▶ **Provided records**
+ + + + + + +
-- ==== Sys2Proof/Word.lean ====
section
/-! DEFINITION. The words of the DQ720 and the plainest arithmetic on them. -/

namespace Sys2Proof

/-- A byte of the control port, of a head link or of a burst. -/
abbrev Byte := BitVec 8
/-- A two-byte number, such as a multiframe number or a check. -/
abbrev Word16 := BitVec 16
/-- A four-byte number: a unit id, a terminal id or a head serial number (R172). -/
abbrev Word32 := BitVec 32

/-- The number of a radio head, in quay order. -/
abbrev HeadNo := Fin 12
/-- The number of a crane link. -/
abbrev LinkNo := Fin 24
/-- The number of a slot of a frame. -/
abbrev SlotNo := Fin 24
/-- A table index of the reefer unit table. -/
abbrev UnitNo := Fin 1024

/-- One more on a counter of range 0..65535 that holds at 65535. -/
def bump (n : Nat) : Nat := min (n + 1) 65535

/-- `v` with entry `i` replaced. -/
def put {α : Type} {n : Nat} (v : Vector α n) (i : Fin n) (a : α) : Vector α n := v.set i.1 a i.2

@[simp] theorem get_put_same {α : Type} {n : Nat} (v : Vector α n) (i : Fin n) (a : α) :
    (put v i a).get i = a := by
  simp [put, Vector.get_eq_getElem]

@[simp] theorem get_put_other {α : Type} {n : Nat} (v : Vector α n) {i j : Fin n} (a : α)
    (h : i ≠ j) : (put v i a).get j = v.get j := by
  have h' : i.1 ≠ j.1 := fun e => h (Fin.ext e)
  simp [put, Vector.get_eq_getElem, h']

theorem get_put {α : Type} {n : Nat} (v : Vector α n) (i j : Fin n) (a : α) :
    (put v i a).get j = if i = j then a else v.get j := by
  by_cases h : i = j
  · subst h; simp
  · simp [h]

end Sys2Proof
end

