-- ==== Sys2Proof/Machine/Exchange.lean ====
section
/-! DEFINITION. Crane exchanges: the down burst (R86 to R93), its judgement (R94 to R96), the settlement (R97) with
what it does to test (R99), score and health (R102, R104) and handover (R110, R112, R119). -/

namespace Sys2Proof.Machine

/-! ## The down burst -/

/-- The next bit of a pattern register and the register after it: each new bit is the exclusive-or of the bits 15 and
14 places before it (R98). The register holds the next 15 bits of the sequence, the first in its top bit. -/
def patternStep (r : BitVec 15) : Bool × BitVec 15 :=
  (r.getLsbD 14, (r <<< 1) ||| (if r.getLsbD 14 != r.getLsbD 13 then 1#15 else 0#15))

/-- The next `n` bits of a sequence behind the bits already drawn, first bit first (R99). -/
def drawBits : Nat → BitVec 15 → BitVec 64 → BitVec 15 × BitVec 64
  | 0, r, acc => (r, acc)
  | n + 1, r, acc => drawBits n (patternStep r).2 ((acc <<< 1) ||| (if (patternStep r).1 then 1#64 else 0#64))

/-- R93: the snapshot is taken at the first composition in frame φ of the multiframe. -/
def takeSnapshot (t : Time) (x : LinkNo) (s : State) : State :=
  if t.frame.1 = (s.link x).phase ∧ (s.exch x).started = [] then updateLink x (fun l => { l with snapshot := l.staged }) s
  else s

/-- R88: the content of a COMMAND burst, with the state it leaves. -/
def composeCommand (t : Time) (x : LinkNo) (s : State) : State × DownContent :=
  let l := s.link x
  match (s.exch x).consumed, l.list, l.held with
  | some dry, _, some c => (s, .command c dry)
  | some _, _, none => (s, .idle)
  | none, c :: rest, _ =>
    let s := s.setLink x { l with list := rest, held := some c }
    let s := { s with cle := { s.cle with poolFree := s.cle.poolFree + 1 } }
    let s := s.setExch x { s.exch x with consumed := some false }
    (if rest.length = l.lowMark then raiseListLow t x s else s, .command c false)
  | none, [], some c => (s.setExch x { s.exch x with consumed := some (!c.endOfMove) }, .command c (!c.endOfMove))
  | none, [], none => (s, .idle)

/-- R99: the test pattern of the frame, drawn when the pattern mark is clear. -/
def composeTest (x : LinkNo) (s : State) : State × DownContent :=
  match (s.exch x).pattern, (s.link x).test with
  | some p, _ => (s, .test p)
  | none, some test =>
    let (r, p) := drawBits 64 test.register 0#64
    let s := updateLink x (fun l => { l with test := some { test with register := r } }) s
    (s.setExch x { s.exch x with pattern := some p }, .test p)
  | none, none => (s, .idle)

/-- R87: the content of a down burst of link `x`, with the state its composition leaves. -/
def composeContent (t : Time) (x : LinkNo) (s : State) : State × DownContent :=
  let l := s.link x
  if l.health = .lost ∨ l.health = .recovering ∨ holdInForce s = true then (s, .hold)
  else
    match l.mode with
    | .test => composeTest x s
    | .service => composeCommand t x s
    | _ => (s, .idle)

/-- R86, R110: the CRANE cell at `h` in slot `t.slot` has started with a burst of check `check`. -/
def noteStarted (t : Time) (x : LinkNo) (role : Role) (h : HeadNo) (check : Word16) (s : State) : State :=
  let e := s.exch x
  let dual := match s.record x with
    | some w => w.state == .dual
    | none => false
  s.setExch x
    { e with
      started := e.started ++ [⟨h, t.slot, role, check⟩]
      targetStarted := e.targetStarted || (role == .target && dual && targetHead s x == some h) }

/-- R86: the composition of the down burst of link `x` for its CRANE cell on head `h`, at the slot start `t`. -/
def composeDown (t : Time) (x : LinkNo) (role : Role) (h : HeadNo) (s : State) : State × List Byte :=
  let s := takeSnapshot t x s
  let composed := composeContent t x s
  let fields := downFields t (composed.1.link x) composed.2
  (noteStarted t x role h (crc16 fields) composed.1, withCheck fields)

/-! ## Judging (R94 to R96) -/

/-- What a slot record holds of one head (R41): the cell, and for a cell that called for a return its return with its
source. -/
structure RecordEntry where
  cell : Cell
  ret : Option (Ret × Source)
  deriving DecidableEq, Repr

/-- The slot record's entry for a head (R29, R39, R41). -/
def Entry.close (e : Entry) : RecordEntry :=
  match e.cell with
  | .quiet | .off | .beacon => ⟨e.cell, none⟩
  | _ =>
    if e.outOfService then ⟨e.cell, some (⟨.nothing, 0#8, []⟩, .outOfService)⟩
    else if e.awaited then
      match e.ret with
      | some r => ⟨e.cell, some (r, .head)⟩
      | none => ⟨e.cell, some (⟨.nothing, 0#8, []⟩, .deadline)⟩
    else ⟨e.cell, none⟩

/-- A slot record (R41): the time of the slot and the entries of the twelve heads; `stale` as in OpenSlot. -/
structure SlotRecord where
  time : Time
  entries : Vector RecordEntry 12
  stale : Bool
  deriving DecidableEq, Repr

/-- R41: the slot record of the slot in progress. -/
def OpenSlot.record (o : OpenSlot) : SlotRecord := ⟨o.time, o.entries.map Entry.close, o.stale⟩

/-- The exchange state of the slot record's frame (R86). -/
def frameExch (r : SlotRecord) (s : State) (x : LinkNo) : Exchange := if r.stale then s.prevExch x else s.exch x

/-- `s` with the exchange state of the slot record's frame replaced. -/
def setFrameExch (r : SlotRecord) (x : LinkNo) (e : Exchange) (s : State) : State :=
  if r.stale then s.setPrevExch x e else s.setExch x e

/-- R71, R94: the slot record carries nothing for a link opened in its frame or in the current one. -/
def openedMeanwhile (r : SlotRecord) (s : State) (x : LinkNo) : Bool :=
  (s.exch x).opened || (r.stale && (s.prevExch x).opened)

/-- R94: the result of a CRANE cell of link `x` on head `h`; `Sum.inr` is a success with its valid up burst. -/
def judge (r : SlotRecord) (s : State) (x : LinkNo) (h : HeadNo) (e : RecordEntry) : CellResult ⊕ UpBurst :=
  match e.ret with
  | some (⟨.decoded, _, bytes⟩, .head) =>
    match readUp bytes with
    | none => .inl .badCheck
    | some up =>
      if up.terminal ≠ (s.link x).terminal then .inl .wrongTerminal
      else
        match (frameExch r s x).started.find? fun c => c.head == h && c.slot == r.time.slot with
        | some c => if up.status.echo = c.check then .inr up else .inl .echoMismatch
        | none => .inl .echoMismatch
  | _ => .inl .noReply

/-- R96: a CRANE ALARM notice is offered: at most two pending for a link, dropped and counted where the outbound
queue is full. -/
def offerCraneAlarm (t : Time) (x : LinkNo) (code previous : Byte) (gantry : Word16) (s : State) : State :=
  if 2 ≤ (s.link x).pendingAlarms then updateLink x (fun l => { l with alarmDrops := bump l.alarmDrops }) s
  else if hasRoom s then
    updateLink x (fun l => { l with pendingAlarms := l.pendingAlarms + 1 })
      (offerNotice (.craneAlarm x (s.link x).terminal code previous gantry t) s)
  else offerNotice (.craneAlarm x (s.link x).terminal code previous gantry t) s

/-- The alarm code of a latest status; an absent status counts as 0 (R95). -/
def alarmOf (st : Option CraneStatus) : Byte := match st with
  | some st => st.alarm
  | none => 0#8

/-- R95: a valid up burst is taken: the status replaces the latest status, quay stop is recomputed, an alarm is
offered. -/
def takeStatus (t : Time) (x : LinkNo) (st : CraneStatus) (s : State) : State :=
  let before := (s.link x).latest
  let s := recomputeStop t x (updateLink x (fun l => { l with latest := some st }) s)
  if st.alarm ≠ alarmOf before ∧ st.alarm ≠ 0#8 then offerCraneAlarm t x st.alarm (alarmOf before) st.gantry s else s

/-- The further of a result kept and a new one (R86, R97). -/
def furthest (kept : Option CellResult) (new : CellResult) : CellResult :=
  match kept with
  | some k => if new.rank ≤ k.rank then k else new
  | none => new

/-- R111: a success on this cell completes the handover: a TARGET cell of the DUAL in progress. -/
def completes (r : SlotRecord) (s : State) (x : LinkNo) (role : Role) (h : HeadNo) : Bool :=
  role == .target && (frameExch r s x).targetStarted && targetHead s x == some h &&
    (match s.record x with
     | some w => w.state == .dual
     | none => false)

/-- R94, R95, R111: one CRANE cell of link `x` with role `role` on head `h` is judged. -/
def judgeCell (r : SlotRecord) (x : LinkNo) (role : Role) (h : HeadNo) (s : State) : State :=
  let e := frameExch r s x
  match judge r s x h (r.entries.get h) with
  | .inl result => setFrameExch r x { e with best := some (furthest e.best result) } s
  | .inr up =>
    let e' := { e with best := some .success, firstUp := if e.firstUp.isSome then e.firstUp else some up }
    let completing := completes r s x role h
    let s := takeStatus r.time x up.status (setFrameExch r x e' s)
    if completing then completeHandover r.time x s else s

/-! ## Settlement (R97) -/

/-- The outcome counters after an exchange with result `result` (R97). -/
def Outcomes.count (o : Outcomes) (result : CellResult) : Outcomes :=
  let o := { o with exchanges := bump o.exchanges }
  match result with
  | .noReply => { o with noReply := bump o.noReply }
  | .badCheck => { o with badCheck := bump o.badCheck }
  | .wrongTerminal => { o with wrongTerminal := bump o.wrongTerminal }
  | .echoMismatch => { o with echoMismatch := bump o.echoMismatch }
  | .success => o

/-- The number of bits in which two patterns differ (R99). -/
def differingBits (a b : BitVec 64) : Nat := ((List.range 64).filter fun i => a.getLsbD i != b.getLsbD i).length

/-- R99: the test progress after an exchange with `errors` bit errors; complete when the number set is reached. -/
def countTestExchange (t : Time) (x : LinkNo) (errors : Nat) (s : State) : State :=
  match (s.link x).mode, (s.link x).test with
  | .test, some p =>
    let p := { p with done := p.done + 1, bitErrors := p.bitErrors + errors }
    if p.target ≤ p.done then
      raiseCrane t x (updateLink x (fun l =>
        { l with mode := .standby, test := none, testResult := some ⟨p.done, p.bitErrors, false⟩ }) s)
    else updateLink x (fun l => { l with test := some p }) s
  | _, _ => s

/-- R99: the settlement of exchange `e` of a link in TEST counts in its test. A success without a test pattern of the
frame (the test began while the exchange was in flight) is compared with a free value (log entry 2). -/
def settleTest (t : Time) (x : LinkNo) (e : Exchange) (s : State) : State :=
  match (s.link x).mode, e.best, e.firstUp with
  | .test, some .success, some up =>
    match e.pattern with
    | some p => countTestExchange t x (differingBits p up.pattern) s
    | none => countTestExchange t x (differingBits (Config.freePattern s.freeUsed) up.pattern)
        { s with freeUsed := s.freeUsed + 1 }
  | .test, _, _ => countTestExchange t x 64 s
  | _, _, _ => s

/-- R104: one settled exchange of a RECOVERING link. -/
def stepRecovery (t : Time) (x : LinkNo) (success : Bool) (s : State) : State :=
  if success then
    let n := (s.link x).recovery + 1
    if 16 ≤ n then
      setHealth t x .good (updateLink x (fun l =>
        { l with recovery := 16, score := 0, mode := if l.mode = .service then .standby else l.mode }) s)
    else updateLink x (fun l => { l with recovery := n }) s
  else enterLost t x s

/-- R102: a failure adds 8, capped at 255, a success takes 1, not below 0. -/
def nextScore (score : Nat) (success : Bool) : Nat := if success then score - 1 else min 255 (score + 8)

/-- R102 to R104: the outcome acts on score, health and recovery count. -/
def scoreOutcome (t : Time) (x : LinkNo) (success : Bool) (s : State) : State :=
  match (s.link x).health with
  | .lost => s
  | .recovering => stepRecovery t x success s
  | _ =>
    let n := nextScore (s.link x).score success
    if n = 255 then enterLost t x s
    else setHealth t x (healthOf n) (updateLink x (fun l => { l with score := n }) s)

/-- R110, R112, R119: the settlement of exchange `e` acts on the handover state. -/
def settleHandover (t : Time) (x : LinkNo) (e : Exchange) (s : State) : State :=
  match s.record x with
  | none => s
  | some w =>
    match w.state with
    | .dual => if e.targetStarted then stepDual t x w s else s
    | .candidate =>
      if w.forced then (if (s.link x).health = .lost then unplace t x s else attemptForced x s) else s
    | .settled => s

/-- R97: the settlement of the exchange `e` of link `x` with furthest result `result`, in its order. -/
def settle (t : Time) (x : LinkNo) (e : Exchange) (result : CellResult) (s : State) : State :=
  let success := result == .success
  let s := updateLink x (fun l => { l with outcomes := l.outcomes.count result, farEnd := !success }) s
  settleHandover t x e (scoreOutcome t x success (settleTest t x e s))

/-- The cell is a CRANE cell of link `x`. -/
def isCraneOf (x : LinkNo) (c : Cell) : Bool := match c with
  | .crane y _ => y == x
  | _ => false

/-- R97: link `x` holds in the current map a CRANE cell whose slot has not closed. -/
def unclosedCell (s : State) (x : LinkNo) : Bool :=
  (List.finRange 12).any fun h => (List.finRange 24).any fun sl =>
    isCraneOf x (s.cell h sl) &&
      (unstarted s sl || (s.now.slot == sl &&
        (match s.hp.openSlot with
         | some o => !o.stale
         | none => false)))

/-- R97: the exchange of the record's frame is settled at this slot close when no CRANE cell of the link is left
unclosed in that frame. -/
def settleAtClose (r : SlotRecord) (x : LinkNo) (s : State) : State :=
  let e := frameExch r s x
  match e.best with
  | none => s
  | some result =>
    if e.settled || (!r.stale && unclosedCell s x) then s
    else settle r.time x e result (setFrameExch r x { e with settled := true } s)

/-- R97: the exchange of the current frame is settled in another event, when a release has turned the last unclosed
CRANE cell of link `x` QUIET after at least one of its cells has closed. -/
def settleAfterRelease (t : Time) (x : LinkNo) (s : State) : State :=
  let e := s.exch x
  match e.best with
  | none => s
  | some result =>
    if e.settled || (s.link x).mode == .closed || unclosedCell s x then s
    else settle t x e result (s.setExch x { e with settled := true })

/-- The heads on which a slot record carries a CRANE cell of link `x` with role `role`, ascending. -/
def craneHeads (r : SlotRecord) (x : LinkNo) (role : Role) : List HeadNo :=
  (List.finRange 12).filter fun h => (r.entries.get h).cell == .crane x role

/-- R94 to R97 for link `x` at a slot close: its cells are judged, PRIMARY before TARGET, and its exchange is
settled. -/
def closeExchange (r : SlotRecord) (x : LinkNo) (s : State) : State :=
  if (s.link x).mode == .closed || openedMeanwhile r s x then s
  else
    match craneHeads r x .primary, craneHeads r x .target with
    | [], [] => s
    | ps, ts => settleAtClose r x (forEach ts (judgeCell r x .target) (forEach ps (judgeCell r x .primary) s))

end Sys2Proof.Machine
end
+ + + + + + +
▶ **Task directions**
Each line from the beginning of the entries to the line with "abbrev Word32 := BitVec 32" must be repeated exactly, with both end lines kept and no other lines given.

▶ **Result of this exercise**
-- ==== Sys2Proof/Word.lean ====
section
/-! DEFINITION. The words of the DQ720 and the plainest arithmetic on them. -/

namespace Sys2Proof

/-- A byte of the control port, of a head link or of a burst. -/
abbrev Byte := BitVec 8
/-- A two-byte number, such as a multiframe number or a check. -/
abbrev Word16 := BitVec 16
/-- A four-byte number: a unit id, a terminal id or a head serial number (R172). -/
abbrev Word32 := BitVec 32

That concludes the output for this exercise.